== DATA PROVIDED

/-- Order the closed switches of some tiles open, in ascending order, with the 1/4 stretch before: the first begins at
O + 1,000 ns, each further one 2,000 ns after it; one that is opening keeps its time (R420, R421, Table 12-7). -/
def Block.orderSwitches (s : Block) (tiles : List Nat) : Block :=
  s.forAll (tiles.filter fun t => !(s.post t).open_).zipIdx fun s tk =>
    let p := s.post tk.1
    let at_ := s.now + 1000 + 2000 * tk.2
    s.setPost tk.1 { p with
      opening := true, lgStretch := 2, closePend := false, openAt := if p.opening then min p.openAt at_ else at_ }

/-- Segments of a power switch that have opened, of the 4 that open 375 ns apart (Table 12-7). -/
def PostS.opened (p : PostS) (now : Nat) : Nat :=
  if p.open_ then 4 else if p.opening ∧ p.openAt ≤ now then min 4 ((now - p.openAt) / 375 + 1) else 0

/-- A re-admission fails or is aborted: the switch opens again under R525, a close that waits is withdrawn, and the tile
stays isolated, out of its domain's floor (R351, R531, R532).
Marks: DEDUCED, log entry 57. -/
def Block.dropReadmit (s : Block) (t src result : Nat) : Block :=
  if s.fc.readmits.any (·.tile == t) then
    let s := s.endReadmit t result
    let s := s.setPost t { s.post t with closePend := false }
    let s := (s.orderSwitches [t]).refloor (domOfTile t)
    s.raiseBase (s.mkFault 24 src t s.ft false)
  else s

/-- An isolation of a unit is registered in the present cycle (R529). -/
def Block.noteIso (s : Block) (u : Bool × Nat) : Block :=
  { s with fc := { s.fc with isoNow := (s.fc.isoNow.filter fun x => x.1 == s.edge) ++ [(s.edge, u)] } }

/-- Queue an isolation order on VC0 downward; a re-admission of the unit is aborted (R525, R529, R532).
Marks: DEDUCED, log entry 57. -/
def Block.orderIsolation (s : Block) (u : Bool × Nat) (ft : Ft) : Block :=
  let s := (s.forAll (unitTiles u) fun s t => s.dropReadmit t 1 3).noteIso u
  if s.fc.orders.any fun o => o.1 == u.1 && o.2.1 == u.2 then s
  else { s with fc := { s.fc with orders := s.fc.orders ++ [(u.1, u.2, ft)] } }

/-- The unit is isolated already. -/
def Block.unitIsolated (s : Block) (u : Bool × Nat) : Bool := if u.1 then s.isoDom u.2 else s.isoTile u.2

/-- The reaction to a fault (R512-R514). -/
def Block.react (s : Block) (r : FaultRec) : Block :=
  let s' := s.reactBase r
  match isolatedUnit (instKind r.group r.source r.inst) with
  | some u =>
    if s.severity r.group r.source = 3 then
      if s'.unitIsolated u ∧ !(unitTiles u).any (fun t => s'.fc.readmits.any (·.tile == t)) then s'.noteIso u
      else s'.orderIsolation u r.ft
    else s'
  | none => s'

/-- The FC registers a fault and reacts (R505-R518).
Marks: DEDUCED, log entry 59. -/
def Block.raiseRec (s : Block) (r : FaultRec) (forced : Bool) : Block := s.raiseBy Block.react r forced

/-- A Hub unit raises a fault with the FT of the detecting edge (R501). -/
def Block.raise (s : Block) (g src inst : Nat) : Block := s.raiseRec (s.mkFault g src inst s.ft false) false

/-- A condition of a Hub unit ends. -/
def Block.unraise (s : Block) (g src inst : Nat) : Block := s.raiseRec (s.mkFault g src inst s.ft true) false

/-- A condition of a Hub unit follows a truth value. -/
def Block.follow (s : Block) (g src inst : Nat) (now : Bool) : Block :=
  if now then s.raise g src inst else s.unraise g src inst

end Sys2Proof.Machine
end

====

* [WORK TO COMPLETE]
Set down, exactly as they appear above, all lines from the one that has "match isolatedUnit (instKind" down to the one that has "truth value. -/", including those two and no others.

* [SOLUTION FOR THIS PROBLEM]
  match isolatedUnit (instKind r.group r.source r.inst) with
  | some u =>
    if s.severity r.group r.source = 3 then
      if s'.unitIsolated u ∧ !(unitTiles u).any (fun t => s'.fc.readmits.any (·.tile == t)) then s'.noteIso u
      else s'.orderIsolation u r.ft
    else s'
  | none => s'

/-- The FC registers a fault and reacts (R505-R518).
Marks: DEDUCED, log entry 59. -/
def Block.raiseRec (s : Block) (r : FaultRec) (forced : Bool) : Block := s.raiseBy Block.react r forced

/-- A Hub unit raises a fault with the FT of the detecting edge (R501). -/
def Block.raise (s : Block) (g src inst : Nat) : Block := s.raiseRec (s.mkFault g src inst s.ft false) false

/-- A condition of a Hub unit ends. -/
def Block.unraise (s : Block) (g src inst : Nat) : Block := s.raiseRec (s.mkFault g src inst s.ft true) false

/-- A condition of a Hub unit follows a truth value. -/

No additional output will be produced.